1. **Fork detection no longer collapses head_full to base_full
too early.** The previous logic did ``head_full = head_full or
base_full`` *before* the fork comparison
``(head_full or base_full) != base_full``, which always
evaluated False whenever head_full was missing - incorrectly
treating fork PRs as non-forks. The base branch would then be
fetched from origin (the fork) instead of upstream, and the
fork-vs-non-fork remote routing got it backwards.

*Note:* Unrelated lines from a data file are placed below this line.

/-- Log a dropped frame, where its detail is logged (R141). -/
def State.logFrame (s : State) (k : Nat) (f : Frame) (reason detail point : Nat) (ag : Agent) (dcode : Nat) : State :=
  if s.logs detail then s.recordFrame k f reason detail point ag dcode else s

/-- The ports of an egress entry that have not started it drop it unsent (R139). -/
def State.dropUnsent (s : State) (e : Nat) : State :=
  match s.egFrame e with
  | none => s
  | some x =>
    let s1 := (rangeFrom 8 0).foldl (fun t p => if x.begun.getLsbD p then t else t.setPort p ((t.port p).unqueue e)) s
    (s1.setEg e (some { x with ports := x.ports &&& x.begun, stomp := true, toHost := false })).egSettle e

/-- A frame whose egress has begun is stomped, once (R138, R139). `done` says that its flight ends with it. -/
def State.stomp (s : State) (k detail point : Nat) (ag : Agent) (dcode : Nat) (done : Bool) : State :=
  match s.frame k with
  | none => s
  | some f =>
    let s1 :=
      if f.fr.stomp then s
      else
        let s2 := ((s.recordFrame k f Status.stomped.code detail point ag dcode).count 0x60240).count (fltDrop f.fr.cls)
        let s3 := s2.setFrame k (some { f with fr := { f.fr with stomp := true }, learn := none })
        match f.eg with
        | some e => s3.dropUnsent e
        | none => s3
    let s4 :=
      if done then
        match s1.frame k with
        | some g => (s1.setFrame k (some { g with complete := true })).forgetFrame k
        | none => s1
      else s1
    (s4.tryLeave k).checkFinish

/-- A frame is dropped: stomped when any byte has left, otherwise it leaves the towpath at once (R127, R142). -/
def State.dropFrame (s : State) (k detail point : Nat) (ag : Agent) (dcode : Nat) : State :=
  match s.frame k with
  | none => s
  | some f =>
    if s.begun f then s.stomp k detail point ag dcode true
    else
      let s1 := (s.logFrame k f (detailReason detail).code detail point ag dcode).count (fltDrop f.fr.cls)
      let s2 := match f.eg with
        | some e => s1.dropUnsent e
        | none => if f.released then s1 else s1.freeBuf f.fr.buf.toNat
      let rx := SMap.get (fun _ => []) s2.flt.rx f.fr.port
      let rx' := rx.map (fun r => if r.ticket = some k && !r.fin then { r with gone := true } else r)
      let s3 := { s2 with flt := { s2.flt with rx := SMap.set (fun _ => []) s2.flt.rx f.fr.port rx' } }
      s3.endFrame k

/-! ### Posted stores (section 6.5) -/

/-- The frame in flight whose buffer holds the basin byte at key `a`, with the byte's place in it. -/
def State.frameAt (s : State) (a : Nat) : Option (Nat × Frame × Nat) :=
  s.flt.frames.findSome? (fun p =>
    match p.2 with
    | none => none
    | some f =>
      let base := kBasin + bufPtr f.fr.buf.toNat * 64
      if f.eg.isSome && decide (base ≤ a) && decide (a < base + s.bufBytes f.fr.buf.toNat) then some (p.1, f, a - base)
      else none)
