-- ==== Sys2Proof/Machine/Sec.lean ====
section
/-! DEFINITION. The secure world (chapter 20): the key register and its operations, the tag window, the secure hold, the
root secret and tamper, random words, the secure watchdog and warden reset, and the mailbox. -/

namespace Sys2Proof.Machine

/-- Warden slot `k`. -/
def wslot (k : Fin 4) : SlotId := ⟨512 + k.val, by have := k.isLt; omega⟩

/-- The number that the 8 words of an array of registers make, and back: bytes in register order, first byte most
significant (R5). -/
def bytes256 (v : BitVec 256) : List Byte := beBytes 32 v.toNat

/-- 32 bytes as a number, first byte most significant. -/
def word256 (bs : List Byte) : BitVec 256 := BitVec.ofNat 256 (beNat bs)

/-! ### The battery domain and the key register -/

/-- The root secret set with its CRC-32C (R567). -/
def State.setRoot (s : State) (v : BitVec 256) : State :=
  { s with sec := { s.sec with root := v, rootCrc := crc32c (bytes256 v) } }

/-- The root secret zeroed: SEC_TAMPCFG is unlocked with it (R570, R572), and EV727 is raised. -/
def State.zeroRoot (s : State) : State :=
  ((s.setRoot 0#256).setFld A.secTampcfg 31 31 0).raise 727

/-- The device is keyless (R568). -/
def State.keyless (s : State) : Bool := decide (s.sec.root = 0#256)

/-- The check of the root's CRC: a mismatch zeroes the root (R567). -/
def State.checkRoot (s : State) : State :=
  if s.sec.rootCrc = crc32c (bytes256 s.sec.root) then s else s.zeroRoot

/-- KIND of the key register: 0 NONE, 1 ROOT, 2 DERIVED, 3 MEM, 4 CYCLE. -/
def State.keyKind (s : State) : Nat := s.fld A.secKstat 2 0

/-- The key register with KEY and KIND. -/
def State.setKey (s : State) (v : BitVec 256) (kind : Nat) : State :=
  State.setFld { s with sec := { s.sec with key := v } } A.secKstat 2 0 kind

/-- SEC_NSTAT as it reads (section 20.7): WARDEN and AUTH are kept, the others follow their sources. -/
def State.nstatWord (s : State) : W32 :=
  w32 (b2n s.keyless + 2 * b2n (decide (s.reg A.secTamprec ≠ 0#32)) + 4 * s.fld A.secRngstat 1 0 +
    s.fld A.secNstat 5 4 * 0x10)

/-- SEC_RNGSTAT as it reads: QUEUE is the length of the queue. -/
def State.rngstatWord (s : State) : W32 := setBits (s.reg A.secRngstat) 14 8 s.sec.queue.length

/-! ### Random words (section 20.5) -/

/-- STATE of the entropy source: 0 starting, 1 running, 2 restarting, 3 FAILED. -/
def State.rngState (s : State) : Nat := s.fld A.secRngstat 1 0

/-- One word of the DRBG; every 65 536 words it reseeds itself (R574). -/
def State.drawWord (s : State) : W32 × State :=
  let s1 := { s with sec := { s.sec with drawn := s.sec.drawn + 1 } }
  ((Config.drbg s.sec.drawn).setWidth 32, if s1.sec.drawn % 65536 = 0 then s1.raise 722 else s1)

/-- `n` words of the DRBG. -/
def State.drawWords (s : State) : Nat → List W32 × State
  | 0 => ([], s)
  | n + 1 =>
    let a := s.drawWord
    let b := a.2.drawWords n
    (a.1 :: b.1, b.2)

/-- A number of 32 bits for each word, the first word most significant. -/
def wordsNat (l : List W32) : Nat := l.foldl (fun acc w => acc * 0x100000000 + w.toNat) 0

/-- The status of a new random request: HEALTH_FAIL once FAILED is latched (R578), REFUSED_CAPACITY when the queue is full
(R575). -/
def State.rngStatus (s : State) : Status :=
  if s.rngState = 3 then .healthFail else if 64 ≤ s.sec.queue.length then .refusedCapacity else .ok

/-- A random request joins the queue (R575). -/
def State.rngJoin (s : State) (r : RngReq) : State := { s with sec := { s.sec with queue := s.sec.queue ++ [r] } }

New decision order, all defensive:
1. ``pr_info.is_fork`` from the API (most reliable)
2. Direct full_name comparison
3. Direct clone_url comparison
4. Default to non-fork
The ``head_full = head_full or base_full`` collapse now
happens *after* ``is_fork`` is computed, so the fallback
only affects clone-URL synthesis (safe - guarded by the
missing-head_repo identity check that fails closed earlier).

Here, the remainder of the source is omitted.